Another important feature is assisting the schema evolution.
Let's say a producer P defines a write Avro schema v1 that is stored under the logical schema S, a consumer C1 that defines a read (projection) schema v1
and another consumer C2 that defines its own read (projection) schema. The read schemas are not shared as they are used locally by Avro to translate messages from the writer schema into the reader schema.
Imagine the schema evolution without any breaking changes:
The consumer C1 requests a new property by the new optional field added to its schema. This is a backward-compatible change.
Messages encoded without this field will be still translated into the read schema.
Now we've got v2 of the C1's read schema.
The producer P satisfies the consumer C1's need by the new field added to its schema. The field doesn't have to be required as this is a forwards-compatible change.
The consumer C1 will access the data encoded in the newly added field. The consumer C2 will simply ignore it, as it is a tolerant reader.
Now we've got v2 of the P's write schema.
Consumers need to know the exact schema with which the messages were written, so the new version is stored under the logical schema S.
Now imagine some schema breaking changes:
The producer P decides to delete a non-optional field. One of the consumers might use this field. This is not a forwards-compatible change.
Assuming the subject S is configured with FORWARD_TRANSITIVE compatibility type, the attempt to store the new write schema will fail. We are safe.
The consumer C2 requests a new property by the new field added to its schema. Since it's not written by the producer, this is not a backward-compatible change.
The question is how can the SchemaRegistry come in handy to prevent any breaking changes on the consumer side?
Note that the compatibility check of the read schema has to be done against all versions of the write schema.
There is an endpoint that allows checking the compatibility against the versions in the subject.
The issue is that it uses the compatibility type that is set on the subject.
The subject which contains versions of the write schema can not be used, because it is configured with FORWARD_TRANSITIVE compatibility type, but the read schema has to be backward compatible.
Creating another subject with the compatibility type BACKWARD_TRANSITIVE will not work, because a new version of the write schema with a forwards-compatible change (e.g. add a non-optional field) will fail to be stored in this subject.
One option that came to mind is to have some unit tests written using the CompatibilityChecker. It's an ugly solution because each consumer must hold locally all versions of the write schema.
It's going to be a pain to sync all the consumers when the producer's schema changes.
Schema Registry lets us keep track of schemas that are currently in use, both by producers and consumers.
Creating another subject with the compatibility type BACKWARD_TRANSITIVE will not work, because a new version of the write schema with a forwards-compatible change (e.g. add a non-optional field) will fail to be stored in this subject.
You were very close. Indeed, adding a non-optional field to the write schema is forward-compatible, but not backward-compatible because you may have data already produced that don't have values for this field. But we don't apply the same changes both to the write and read schemas. This only works when the change is both forward and backward compatible (aka full compatibility), e.g., adding/removing optional fields. In our case, we'd have to add the new field as optional to the read schema.

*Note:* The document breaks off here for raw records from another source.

-- ==== Sys2Proof/Certificates/Slice0/Obligations.lean ====
section
/-!
DEFINITION. The statements for the provers. A statement about a command gives the state it answers; where the command
ends in the delivery of the messages it caused, the statement speaks of the state `u` before that (`.next (finish u)`),
and Sys2Proof/Laws/InternalMail.lean says what `finish` leaves alone.
-/

open Sys2Proof Sys2Proof.Machine

/-! ## The step, the clock, reset -/

/-- A step takes the command at the front of the queue (log 1). -/
def Obligations.StepTakesFrontCommand : Prop :=
  ∀ (c : Instr) (s : State), step { s with pending := c :: s.pending } = exec c s

/-- Log 1, log 2, log 14: with no command waiting, one microsecond passes, and the commands then due wait, each once: those
whose condition stands, each by its own rule (R4, R7, R21, R86, R88, R96 to R98, R106, R114 to R136, R141, R146, R153, R169,
R174, R183, R186, R189). The tick, and which commands it queues, are the model's own. -/
def Obligations.IdleTickQueuesWhatIsDue : Prop :=
  ∀ s : State, s.pending = [] →
    ∃ t, step s = .next t ∧ t = { s with now := s.now + 1, pending := t.pending, free := t.free } ∧
      t.pending.Perm (due { s with now := s.now + 1 }) ∧ t.pending.Nodup ∧
      ∀ c, c ∈ t.pending ↔ DueNow { s with now := s.now + 1 } c

/-- What power-on leaves by R12, R33, R79, R107, R146, R148, R171, R173 and R187. That the part state is LOADING from the
application of supply on is the model's (log 6). -/
def Obligations.ResetLeaves : Prop :=
  let s := State.reset
  s.link.running = false ∧ s.link.station = none ∧ s.link.retired = none ∧ s.link.dup = [] ∧
  s.link.p1.up = false ∧ s.link.p2.up = false ∧
  (∀ r ∈ s.intake.streams, r.state = .idle ∧ r.buffer = [] ∧ r.sync = true ∧ r.outcomes = []) ∧
  s.intake.k = none ∧ s.intake.count = 0 ∧ (∀ q ∈ s.intake.curQ, q = .invalid) ∧ (∀ q ∈ s.intake.voltQ, q = .invalid) ∧
  (∀ m ∈ s.meas.volt, m.raw = .indeterminate ∧ m.declared = .indeterminate ∧ m.freq = none) ∧
  (∀ x ∈ s.prot.slots, x.state = .idle) ∧ (∀ x ∈ s.prot.targetsA, x = none) ∧ (∀ x ∈ s.prot.targetsB, x = none) ∧
  (∀ a ∈ s.arb.slots, a.position = .unknown ∧ a.order = none ∧ a.lastTag = none ∧ a.bf = .idle ∧ a.lineOn = none) ∧
  s.seqs.claim = none ∧ s.seqs.inhibit = none ∧ s.par.demand = false ∧ s.par.grant = none ∧ s.par.queue = [] ∧
  s.records.queue = [] ∧ s.records.nextNumber = 1 ∧ s.records.pendingNotices = [] ∧
  s.mgmt.requests = [] ∧ s.mgmt.part = .loading ∧ s.mgmt.mode = .live ∧ s.mgmt.edit = none ∧ s.pending = []

/-- The state after reset is safe. -/
def Obligations.ResetSafe : Prop := State.reset.Safe

/-- R7, R8, R156, R163, R173, R188, R189: every step from a safe state gives a safe state. -/
def Obligations.StepKeepsSafe : Prop := ∀ s t : State, s.Safe → step s = .next t → t.Safe

/-! ## Chapter 1: the link -/

/-- R12: POWER_ON of a part without supply begins anew, in BYPASS and LOADING, with the memories as they stand; at the end
of initialization the unit enters RUNNING with both ports DOWN and nothing held. R12, R13, R104, R185: a loss of supply closes
the relay, loses all but the memories, and de-energizes the lines; of the banks and copies only one that is being written can
change. The model's: that LOADING stands before RUNNING, and that a part without supply stands in the state of reset, in
LOADING, with its clock and its waiting commands kept (log 6); that the bank being written then holds no valid image, its
reading of R185 (log 71); what the copy being written then holds is free (log 12). -/
def Obligations.SupplyComesAndGoes : Prop :=
  ((∀ s : State, s.supply = false → s.mgmt.write = none → s.nv.storeWrite = none →
     ∃ t, exec .powerOn s = .next t ∧ t.supply = true ∧ t.link.running = false ∧ t.link.station = none ∧
       t.link.retired = none ∧ t.link.dup = [] ∧ t.mgmt.part = .loading ∧ t.mgmt.image = none ∧
       t = { State.reset with now := s.now, free := t.free, nv := t.nv, pending := s.pending } ∧
       t.nv.bank0 = s.nv.bank0 ∧ t.nv.bank1 = s.nv.bank1 ∧ t.nv.copy0 = s.nv.copy0 ∧ t.nv.copy1 = s.nv.copy1) ∧
   ∀ s : State, s.supply = true → s.link.running = false →
     ∃ t, exec .linkInitEnd s = .next t ∧ onlyLink s t ∧ t.link.running = true ∧ t.link.station = none ∧
       t.link.retired = none ∧ t.link.dup = [] ∧
       ∀ p, (portOf t.link p).up = false ∧ (portOf t.link p).urgent = [] ∧ (portOf t.link p).stream = [] ∧
         (portOf t.link p).bulk = [] ∧ (portOf t.link p).tx = none) ∧
  ∀ s : State, s.supply = true →
    ∃ t, exec .supplyLoss s = .next t ∧
      t = { State.reset with now := s.now, supply := false, free := t.free, nv := t.nv, pending := s.pending } ∧
      t.link.running = false ∧ t.link.station = none ∧ t.link.dup = [] ∧ t.link.p1.tx = none ∧ t.link.p2.tx = none ∧
      (∀ n, (t.slot n).lineOn = none) ∧
      (∀ w, s.mgmt.write = some w → w.bank = true → t.nv.bank0 = s.nv.bank0) ∧
      (∀ w, s.mgmt.write = some w → w.bank = false → t.nv.bank1 = s.nv.bank1) ∧
      (∀ w, s.mgmt.write = some w → bankValid (if w.bank then t.nv.bank1 else t.nv.bank0) = none) ∧
      (s.mgmt.write = none → t.nv.bank0 = s.nv.bank0 ∧ t.nv.bank1 = s.nv.bank1) ∧
      (s.nv.storeWrite = none ∨ s.nv.nextCopy = true → t.nv.copy0 = s.nv.copy0) ∧
      (s.nv.storeWrite = none ∨ s.nv.nextCopy = false → t.nv.copy1 = s.nv.copy1)

/-- R1: a port that goes to DOWN abandons its frame and empties its queues, and one that goes to UP in RUNNING starts with
empty queues; the other port is not affected. R9: at the end of a transmission an UP port takes the head of URGENT, else of
STREAM, else of BULK. -/
def Obligations.PortsAndTransmission : Prop :=
  (∀ (p : Port) (s : State),
     (∃ t, exec (.portLinkDown p) s = .next t ∧ onlyPort p s t ∧ (portOf t.link p).up = false ∧
       (portOf t.link p).tx = none ∧ (portOf t.link p).urgent = [] ∧ (portOf t.link p).stream = [] ∧
       (portOf t.link p).bulk = []) ∧
     (s.link.running = true → (portOf s.link p).up = false →
       ∃ t, exec (.portLinkUp p) s = .next t ∧ onlyPort p s t ∧ (portOf t.link p).up = true ∧
         (portOf t.link p).urgent = [] ∧ (portOf t.link p).stream = [] ∧ (portOf t.link p).bulk = [])) ∧
  ∀ (p : Port) (s : State), (portOf s.link p).up = true →
    ∃ t, exec (.frameTransmitEnd p) s = .next t ∧ onlyPort p s t ∧ (portOf t.link p).up = true ∧
      (let a := portOf s.link p
       let b := portOf t.link p
       (∀ f l, a.urgent = f :: l → b.tx = some f ∧ b.urgent = l ∧ b.stream = a.stream ∧ b.bulk = a.bulk) ∧
       (∀ f l, a.urgent = [] → a.stream = f :: l → b.tx = some f ∧ b.urgent = [] ∧ b.stream = l ∧ b.bulk = a.bulk) ∧
       (∀ f l, a.urgent = [] → a.stream = [] → a.bulk = f :: l →
         b.tx = some f ∧ b.urgent = [] ∧ b.stream = [] ∧ b.bulk = l) ∧
       (a.urgent = [] → a.stream = [] → a.bulk = [] →
         b.tx = none ∧ b.urgent = [] ∧ b.stream = [] ∧ b.bulk = []))

/-- R2, R3: a frame with a wrong check sequence or length is dropped; a sound frame that is no well-formed vendor frame
goes to the opposite port's BULK queue without station tests. R5, R6: an ORDER, GENCMD, ANSWER or NOTICE frame is
forwarded or removed by the first row that applies; and which frames are offered for inward copy. -/
def Obligations.FramesForwardedOrRemoved : Prop :=
  (∀ (p : Port) (f : EthFrame) (s : State),
     (f.fcsOk = false ∨ f.body.length + 18 < 64 ∨ 1518 < f.body.length + 18 →
       exec (.badFrame p f) s = .next s ∧ exec (.foreignFrame p f) s = .next s) ∧
     (receiving s p = true → frameSound f = true → f.etherType ≠ 0x9A31 ∨ headerCheck f.body = none →
       ∃ t, exec (.foreignFrame p f) s = .next t ∧ directed (oppositePort p) .bulk (.fwd f) s t)) ∧
  (∀ (p : Port) (f : EthFrame) (h : Header) (s : State), receiving s p = true → frameClass f = .vendor h →
    h.kind = .order ∨ h.kind = .gencmd ∨ h.kind = .answer ∨ h.kind = .notice →
    ∃ t, exec (.forwardedFrame p f) s = .next t ∧ Forwarded p f h .bulk s t) ∧
  ∀ (h : Header) (s : State), offeredInward s h = true ↔
    s.mgmt.part ≠ .loading ∧ ∃ own, s.link.station = some own ∧ h.src ≠ own ∧
      (∀ since, s.link.retired = some (h.src, since) → since + 1000000 ≤ s.now) ∧ (h.dest = own ∨ h.dest = 65535)

/-- R4, R7: the retired number goes 1,000 ms after its retirement and not before; the entries of the duplicate filter go
when they are 500 ms old. -/
def Obligations.LinkExpiries : Prop :=
  ∀ s : State,
    (∀ n since, s.link.retired = some (n, since) → since + 1000000 ≤ s.now →
      ∃ t, exec .retiredNumberExpiry s = .next t ∧ t = { s with link := { s.link with retired := none } }) ∧
    (∀ n since, s.link.retired = some (n, since) → s.now < since + 1000000 →
      exec .retiredNumberExpiry s = .next s) ∧
    ∃ t, exec .duplicateFilterExpiry s = .next t ∧ t = { s with link := { s.link with dup := t.link.dup } } ∧
      t.link.dup.Sublist s.link.dup ∧ ∀ e ∈ s.link.dup, e ∈ t.link.dup ↔ s.now < e.arrival + 500000

/-- R4, R8, R10: a frame the part originates goes to the queue of its kind on each port, independently, with the station
number in force as source. -/
def Obligations.OwnFrameOnBothPorts : Prop :=
  ∀ (dest n : Nat) (x : OwnPayload) (s : State), s.link.running = true → s.link.station = some n →
    let q : Egress := match x with
      | .order .. => .urgent
      | .gencmd .. => .stream
      | .answer .. => .bulk
      | .notice .. => .bulk
    ∃ u, directed .p1 q (.own ⟨dest, n, x⟩) s u ∧ directed .p2 q (.own ⟨dest, n, x⟩) u (originate dest x s)

/-- R7, R172, R173: a MANAGE frame for the part. A second copy within 500 ms is discarded; a request of no manager, and a
fifth request, is discarded after it has entered the filter; any other joins the tail of the request queue. One to all
stations is forwarded and not copied. -/
def Obligations.ManageJoinsQueue : Prop :=
  ∀ (p : Port) (f : EthFrame) (h : Header) (r : Request) (s : State), s.Safe → Inward .manage p f h s →
    managePayload h f = some r →
    let entry : DupEntry := ⟨r.src, r.tag, s.now⟩
    (s.link.station ≠ some h.dest →
      ∃ t, exec (.manage p f) s = .next t ∧ directed (oppositePort p) .bulk (.fwd f) s t) ∧
    (s.link.station = some h.dest →
    ((∃ e ∈ s.link.dup, e.src = r.src ∧ e.tag = r.tag ∧ s.now < e.arrival + 500000) →
      exec (.manage p f) s = .next s) ∧
    ((∀ e ∈ s.link.dup, e.src = r.src → e.tag = r.tag → e.arrival + 500000 ≤ s.now) →
      ((managerRights s r.src = none ∨ s.mgmt.requests.length = 4) →
        ∃ t, exec (.manage p f) s = .next t ∧ t = { s with link := { s.link with dup := t.link.dup } } ∧
          entry ∈ t.link.dup) ∧
      ((managerRights s r.src).isSome = true → s.mgmt.requests.length < 4 →
        headWaits (setRequests (s.mgmt.requests ++ [r]) s) →
        ∃ t, exec (.manage p f) s = .next t ∧ onlyLinkRequests s t ∧ t.mgmt.requests = s.mgmt.requests ++ [r] ∧
          t.link = { s.link with dup := t.link.dup } ∧ entry ∈ t.link.dup)))

/-- R3, R10 and the frame formats: every frame the part builds passes the header check with its own fields, and its ORDER
and GENCMD payloads read back as what was sent. What follows the given fields of an ANSWER or NOTICE is laid out by the
model's Config (log 15). -/
def Obligations.OwnFramesReadBack : Prop :=
  (∀ (f : OwnFrame) (dst own : BitVec 48) (a : Args), 1 ≤ f.dest → f.dest ≤ 65535 → 1 ≤ f.src → f.src ≤ 65534 →
    (ownPayloadBytes f.payload).length ≤ 1492 →
    frameClass ⟨dst, own, true, 0x9A31, ownBody f, a⟩ =
      .vendor ⟨ownKind f.payload, f.dest, f.src, (ownPayloadBytes f.payload).length⟩) ∧
  ∀ f : OwnFrame,
    (∀ n code tag cause, f.payload = .order n code tag cause → n < 25 → tag < 256 →
      byteAt (ownBody f) 8 = n ∧ byteAt (ownBody f) 9 = orderCode code ∧ byteAt (ownBody f) 10 = tag ∧
        byteAt (ownBody f) 11 = rank cause) ∧
    (∀ k start bias, f.payload = .gencmd k start bias → k ≤ 8 → -1000 ≤ bias → bias ≤ 1000 →
      byteAt (ownBody f) 8 = k ∧ byteAt (ownBody f) 9 = (if start then 1 else 0) ∧
        signed16 (word16At (ownBody f) 10) = bias) ∧
    (∀ tag kind st x, f.payload = .answer tag kind st x → tag < 65536 → kind < 256 →
      word16At (ownBody f) 8 = tag ∧ byteAt (ownBody f) 10 = kind ∧ byteAt (ownBody f) 11 = statusCode st ∧
        byteAt (ownBody f) 12 = statusReason st) ∧
    (∀ c x, f.payload = .notice c x → byteAt (ownBody f) 8 = noticeCode c)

You can push the write schema to this new subject initially, but from that point on it is a separate read schema, and it would have to evolve separately from the write schema.
You can apply whatever approach you're currently using for checking the write schema changes. For example, make each consumer push the schema it's about to use to a subject with a BACKWARD_TRANSITIVE compatibility type before being allowed to use it.
There's also Schema Registry Maven Plugin for use in a CI/CD environment.
An alternative would be to use a single subject with FULL_TRANSITIVE compatibility.

using kafka with schema-registry, in app with multiple topics and SubjectNameStrategy

To begin with, I have found a way how to do this, more or less. But it's really bad code. So I'm looking for suggestions how to solve this better if this approach exist.
To lay something to work with. Assume you have app, which sends avro to n topics and uses schema registry. Assume(at first) that you don't want to use avro unions, since they bring some issues along. N-1 topics are easy, 1 schema per topic. But then, you have data, you need to send in order, which means 1 topic and specified group key, but these data don't have same schema. So to do that, you need to register multiple schema per that topic in schema registry, which implies use of key.subject.name.strategy=io.confluent.kafka.serializers.subject.RecordNameStrategy or similar. And here it becomes ugly.
But that setting is per schema registry instance, so you have to declare 2(or more) schema registry instances, one per each SubjectNameStrategy key/value combination. This will work.
But then, according to documentation, RecordNameStrategy is java-platform only (!), so if you would like to create service, which is not language specific (which you would most probably like to do in 2021 ...), you cannot use RecordNameStrategy.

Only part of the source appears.